After a 30 minute rest, Al, Craig and I set off. Al told the boys to give us a 30 minute head start. With the rest, and the downhill, we set a very good pace. The boys did not catch up to us until we got to below the bottom of the 45 degree angle section (and they’d run to catch us). We rested at the same spot, under the same tree as on the way up, then mercifully cut the switch-backs down the last ridge to High Creek. It took us one and a half hours on the way down, less than half the time of the way up. We stopped where High Creek cascades in a water fall down a cliff (although it is now just a small trickle, nothing like what I have seen in the past). After a good long rest, we started out again, with a very good stride. On the way back, Al and I led the group most of the way. I was doing fine so long as we were not going up hill.

Fine, that is, until the last stretch of switchbacks down from Vivian Creek. It has been my un-doing in the past, and was again. I could feel my toes slamming against the toes of my tennis shoes on my left foot, and a blister sloshing against the sole of the shoe on the right side. My knees, particularly the left one, began to hurt significantly. We reached the car at 5:00 p.m., 11 hours after starting. It took us 6 hours and 20 minutes to summit and 4 hours and 10 minutes to get back down.

We stopped at A&W in Yucaipa on the way home and Al treated us each to a root beer or root beer float. At home I took off my tennis shoes and found my left big toe nail completely black with blood blisters underneath and some blood blisters above the nail where the nail had jammed into the toe (I popped the blisters with a needle later to relieve the pressure and got a fair amount of blood out). The underside of my right big toe was completely blistered. We cut the skin off and it left a large swathe of exposed red flesh. I took a long bath, soaking my sore muscles.

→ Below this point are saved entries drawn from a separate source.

def encI1 (opc : Nat) (o : I1) : Option Nat := some (packD opc o.p o.dst o.a.code 0 0 (tyCode o.ty))
def encI2 (opc : Nat) (o : I2) : Option Nat := some (packD opc o.p o.dst o.a.code o.b.code 0 (tyCode o.ty))
def encI3 (opc : Nat) (o : I3) : Option Nat := some (packD opc o.p o.dst o.a.code o.b.code o.c.code (tyCode o.ty))
/-- The F2 code, for the formats that have one. -/
def fmt2Code (f : Fmt) : Option Nat :=
  match f with
  | .f32 => some 0 | .f64 => some 1 | .f16 => some 2 | .bf16 => some 3
  | .e4m3 | .e5m2 | .mk8 => none
def encF1 (opc : Nat) (o : F1) : Option Nat :=
  (fmt2Code o.f).map fun f => packD (opc + f) o.p o.dst o.a.code 0 0 (rndCode o.m)
/-- The functions have no .f64 form (R55). -/
def encFn (opc : Nat) (o : F1) : Option Nat := if o.f = .f64 then none else encF1 opc o
def encF2 (opc : Nat) (o : F2) : Option Nat :=
  (fmt2Code o.f).map fun f => packD (opc + f) o.p o.dst o.a.code o.b.code 0 (rndCode o.m)
def encF3 (opc : Nat) (o : F3) : Option Nat :=
  (fmt2Code o.f).map fun f => packD (opc + f) o.p o.dst o.a.code o.b.code o.c.code (rndCode o.m)
def encFS1 (opc : Nat) (o : FS1) (b : Nat) : Option Nat :=
  (fmt2Code o.f).map fun f => packA (opc + f) o.p false o.dst.code o.a.code b 0 true o.sb.val (rndCode o.m)
def encP (opc : Nat) (p : Pfx) (d : Option (Fin 8)) (a b fmod : Nat) : Option Nat :=
  some (packA opc p d.isNone (match d with | some x => predCode x | none => 0) a b 0 false 0 fmod)
def encLd (opc : Nat) (o : MLoad) : Option Nat := some (packM (opc + widthCode o.w) o.p o.d.code o.m o.sb.val)
def encSt (opc : Nat) (o : MStore) : Option Nat :=
  if o.w = .i8 ∨ o.w = .i16 then none else some (packM (opc + widthCode o.w) o.p o.d.code o.m 0)
def encRange (opc : Nat) (o : MRange) : Option Nat := some (packM opc o.p o.d.code o.m o.sb.val)
def encSem (opc : Nat) (o : Sem2) : Option Nat := some (packA opc o.p false 0 o.k.code o.a.code 0 false 0 0)
def atomTy (t : IntTy) : Option Nat :=
  match t with
  | .i32 => some 0 | .n32 => some 1 | .i64 => some 2 | .n64 => some 3
  | .i16 | .n16 | .i8 | .n8 => none
/-- Opcode offset of each `fpack`/`funpack` format (R55): rows 22, 23 and 24, 25. -/
def packOpc (un : Bool) (f : PackFmt) : Nat :=
  match f with
  | .f16 => 0x258 + 4 * b2n un | .bf16 => 0x259 + 4 * b2n un | .e4m3 => 0x25A + 4 * b2n un | .e5m2 => 0x25B + 4 * b2n un
  | .mk8 => 0x260 + 4 * b2n un | .bx16 => 0x261 + 4 * b2n un | .bx24 => 0x262 + 4 * b2n un

def optCode (o : Option Operand) : Nat := match o with | some x => x.code | none => 0

/-- The word of an instruction under R53 to R59; none for an event, and for a form the map does not assign. DESIGN CHOICE
(log entry 69): `stepadv` has no form with WS = 1. R40 bars WS = 1 for scoreboarded opcodes and stores alone, R380 says that
DST is a scalar register, and R190 says the like of the vector register of `xidx`, which has both forms here. -/
def encodeNat : Instr → Option Nat
  | .nop p => some (packA 0x001 p false 0 0 0 0 false 0 0)
  | .br p c o => some (packB 0x002 p c o)
  | .brc p c o => some (packB 0x003 p c o)
  | .jmp p a => some (packA 0x004 p false 0 a.code 0 0 false 0 0)
  | .jmpv p a => some (packA 0x005 p false 0 a.code 0 0 false 0 0)
  | .call p c o => some (packB 0x006 p c o)
  | .ret p a => some (packA 0x007 p false 0 a.code 0 0 false 0 0)
  | .exit p => some (packA 0x008 p false 0 0 0 0 false 0 0)
  | .yieldpt p b => some (0x010 * 2 ^ 52 + p.code * 2 ^ 48 + b.val * 2 ^ 40)
  | .gsplit p d a => some (packA 0x020 p false d.code a.code 0 0 false 0 0)
  | .gfuse p d a => some (packA 0x021 p false d.code a.code 0 0 false 0 0)
  | .launch t => some (packT 0x030 t)
  | .mov o => encI1 0x100 o
  | .add o => encI2 0x101 o
  | .sub o => encI2 0x102 o
  | .addc o => encI3 0x103 o
  | .subb o => encI3 0x104 o
  | .neg o => encI1 0x105 o
  | .abs o => encI1 0x106 o
  | .min o => encI2 0x107 o
  | .max o => encI2 0x108 o
  | .mad o => encI3 0x109 o
  | .mul o => encI2 0x10A o
  | .mulh o => encI2 0x10B o
  | .and o => encI2 0x10C o
  | .or o => encI2 0x10D o
  | .xor o => encI2 0x10E o
  | .andn o => encI2 0x10F o
  | .not o => encI1 0x110 o
  | .shl o => encI2 0x111 o
  | .shr o => encI2 0x112 o
  | .sar o => encI2 0x113 o
  | .rol o => encI2 0x114 o
  | .bfx o => encI2 0x115 o
  | .bfi o => encI3 0x116 o
  | .popc o => encI1 0x117 o
  | .clz o => encI1 0x118 o
  | .ctz o => encI1 0x119 o
  | .brev o => encI1 0x11A o
  | .sel o => encI3 0x11B o
  | .cvt s o => encI1 (0x120 + tyCode s) o
  | .dp4 p n d a b c => some (packD 0x130 p d a.code b.code c.code (b2n n))
  | .movi p k d imm => some ((match k with | .b32 => 0x131 | .i64 => 0x132 | .n64 => 0x133) * 2 ^ 52 + p.code * 2 ^ 48 +
      b2n d.isNone * 2 ^ 47 + optCode d * 2 ^ 37 + imm.toNat)
  | .cmp p c t d a b => encP (0x140 + cmpCode c) p d a.code b.code (tyCode t)
  | .pand o => encP 0x150 o.p o.dst (predCode o.a) (predCode o.b) 0
  | .por o => encP 0x151 o.p o.dst (predCode o.a) (predCode o.b) 0
  | .pxor o => encP 0x152 o.p o.dst (predCode o.a) (predCode o.b) 0
  | .pnot p d a => encP 0x153 p d (predCode a) 0 0
  | .fadd o => encF2 0x200 o
  | .fsub o => encF2 0x204 o
  | .fmul o => encF2 0x208 o
  | .ffma o => encF3 0x20C o
  | .fmin o => encF2 0x210 o
  | .fmax o => encF2 0x214 o
  | .fclass o => encF1 0x218 o
  | .fround o => encF1 0x21C o
  | .fscale o => encF2 0x220 o
  | .frcp o => encFS1 0x224 o 0
  | .frsq o => encFS1 0x228 o 0
  | .fsqrt o => encFS1 0x22C o 0
  | .fdiv o b => encFS1 0x230 o b.code
  | .fexp2 o => encFn 0x234 o
  | .flog2 o => encFn 0x238 o
  | .fsin o => encFn 0x23C o
  | .fcos o => encFn 0x240 o
  | .ftanh o => encFn 0x244 o
  | .ferf o => encFn 0x248 o
  | .fsig o => encFn 0x24C o
  | .fdot2 o => match o.f with
    | .f16 => some (packD 0x252 o.p o.dst o.a.code o.b.code o.c.code (rndCode o.m))
    | .bf16 => some (packD 0x253 o.p o.dst o.a.code o.b.code o.c.code (rndCode o.m))
    | _ => none
  | .fdot4 o => match o.f with
    | .e4m3 => some (packD 0x254 o.p o.dst o.a.code o.b.code o.c.code (rndCode o.m))
    | .e5m2 => some (packD 0x255 o.p o.dst o.a.code o.b.code o.c.code (rndCode o.m))
    | .mk8 => some (packD 0x256 o.p o.dst o.a.code o.b.code o.c.code (rndCode o.m))
    | _ => none
  | .fpack p f m d a b c => some (packD (packOpc false f) p d a.code (optCode b) (optCode c) (rndCode m))
  | .funpack p f d a b => some (packD (packOpc true f) p d a.code b.code 0 0)
  | .fcmp p c f d a b => match fmt2Code f with
    | some k => encP (0x268 + 4 * cmpCode c + k) p d a.code b.code 0
    | none => none
  | .fcvt s o => some (packD (0x280 + 8 * fmtCode o.f + fmtCode s) o.p o.dst o.a.code 0 0 (rndCode o.m))
  | .ftoi t o => encF1 (0x2C0 + 4 * tyCode t) o
  | .itof t o => encF1 (0x2E0 + 4 * tyCode t) o
  | .rng p f d a => some (packD 0x920 p d a.code 0 0 (b2n f))
  | .xidx o => encI2 0x300 o
  | .xup o => encI2 0x301 o
  | .xdn o => encI2 0x302 o
  | .xxor o => encI2 0x303 o
  | .xbcast o => encI2 0x304 o
  | .ballot p d a => some (packD 0x310 p d a.code 0 0 0)
  | .vote p k d a => encP (0x311 + voteCode k) p d a.code 0 0
  | .popm p d a => some (packD 0x314 p d a.code 0 0 0)
  | .xred p op t d a sb => some (packA (0x320 + foldCode op) p false d.code a.code 0 0 true sb.val (tyCode t))
  | .xscan p inc op t d a sb => some (packA ((if inc then 0x330 else 0x338) + foldCode op) p false d.code a.code 0 0 true sb.val (tyCode t))
  | .ld o => encLd 0x400 o
  | .lds o => encLd 0x410 o
  | .ldc o => encLd 0x418 o
  | .st o => encSt 0x408 o
  | .ldx o => if o.w = .n8 ∨ o.w = .n16 ∨ o.w = .b32 then encLd 0x420 o else none
  | .pref p m => some (packM 0x440 p 0 m 0)
  | .cwb o => encRange 0x441 o
  | .cwbi o => encRange 0x442 o
  | .cinv o => encRange 0x443 o
  | .fence p s k => some (packA (0x450 + 4 * scopeCode s + kindCode k) p false 0 0 0 0 false 0 0)
  | .atom p op team t d m sb => match atomTy t with
    | some k => some (packM (0x500 + 32 * b2n team + 4 * atomCode op + k) p d.code m sb.val)
    | none => none
  | .red p op team t d m => match atomTy t with
    | some k => some (packM (0x540 + 32 * b2n team + 4 * foldCode op + k) p d.code m 0)
    | none => none
  | .cas p team w64 d m sb => some (packM (0x580 + 2 * b2n team + b2n w64) p d.code m sb.val)
  | .bar p q => some (packA 0x5C0 p false 0 q.code 0 0 false 0 0)
  | .barArr p d q => some (packD 0x5C1 p d q.code 0 0 0)
  | .barW p q t => some (packA 0x5C2 p false 0 q.code t.code 0 false 0 0)
  | .cbar p => some (packA 0x5C3 p false 0 0 0 0 false 0 0)
  | .gbar p => some (packA 0x5C4 p false 0 0 0 0 false 0 0)
  | .smadd o => encSem 0x5C8 o
  | .smwait o => encSem 0x5C9 o
  | .smset o => encSem 0x5CA o
  | .waitc p c w64 d m sb => some (packM (0x5D0 + 2 * waitCode c + b2n w64) p d.code m sb.val)
  | .tcp t => some (packT 0x600 t)
  | .tcpz t => some (packT 0x601 t)
  | .cseal t => some (packT 0x610 t)
  | .cwait t => some (packT 0x611 t)
  | .aczero t => some (packT 0x702 t)
  | .acrd t => some (packT 0x710 t)
  | .acwr t => some (packT 0x711 t)
  | .acst t => some (packT 0x712 t)
  | .mma t => some (packT 0x720 t)
  | .mmz t => some (packT 0x730 t)
  | .zsplit t => some (packT 0x731 t)
  | .zfold t => some (packT 0x732 t)
  | .colopen t => some (packT 0x840 t)
  | .colput t => some (packT 0x841 t)
  | .colwait t => some (packT 0x842 t)
  | .colclose t => some (packT 0x844 t)
  | .exposeExpose t => some (packT 0x930 t)
  | .exposeConfig t => some (packT 0x930 t)
  | .exposeJoin t => some (packT 0x930 t)
  | .ctxldLoad t => some (packT 0x931 t)
  | .ctxldUpdate t => some (packT 0x931 t)
  | .ctxldResume t => some (packT 0x931 t)
  | .ctxsvSnapshot t => some (packT 0x932 t)
  | .ctxsvStop t => some (packT 0x932 t)
  | .ctxsvEvict t => some (packT 0x932 t)
  | .acalloc d a p sb => some (packA 0x700 p false d.code a.code 0 0 true sb.val 0)
  | .acfree p a n => some (packA 0x701 p false 0 a.code n.code 0 false 0 0)
  | .ldv o => encLd 0x800 o
  | .ldvNt o => encLd 0x808 o
  | .stv o => encSt 0x810 o
  | .vpub o => encRange 0x820 o
  | .stepadv p d a => some (packA 0x830 p false d.code a.code 0 0 false 0 0)
  | .steprd p d a sb => some (packA 0x831 p false d.code a.code 0 0 true sb.val 0)
  | .colstat p d a sb => some (packA 0x843 p false d.code a.code 0 0 true sb.val 0)
  | .trap p n => some (packI27 0x900 p false 0 0 n.toNat)
  | .tret p k x => some (packA 0x901 p false 0 (match x with | some i => i.val | none => 768) 0 0 false 0 (b2n k))
  | .sget p d r => some (packI27 0x910 p d.isNone (optCode d) 0 (sregCode r))
  | .sput p r a => some (packI27 0x911 p false 0 a.code (sregCode r))
  | _ => none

Andrew’s cross country training paid off. He kept a great pace, although he felt some knee pain as well. Fortunately, I weighed about 180 pounds, 40 pounds lighter than I was when I first started losing weight about three months ago, although I am currently out of shape. The weight loss is the only thing that gave me energy to keep going despite my poor shape.

This was Andrew’s second time to summit San Gorgonio (his first time was in 1997, five years earlier via Fish Creek). This was my eighth time to the top of San Gorgonio. My first trip up San Gorgonio was in 1991 with the Third Ward Teachers. We went up past Dollar Lake and turned back not too far short of the summit, due to a snow storm. Subsequently, I have summited three times from Vivian Creek, three times from Fish Creek and twice from Mount San Bernardino as part of our nine peak hikes. It was nice to get up it again.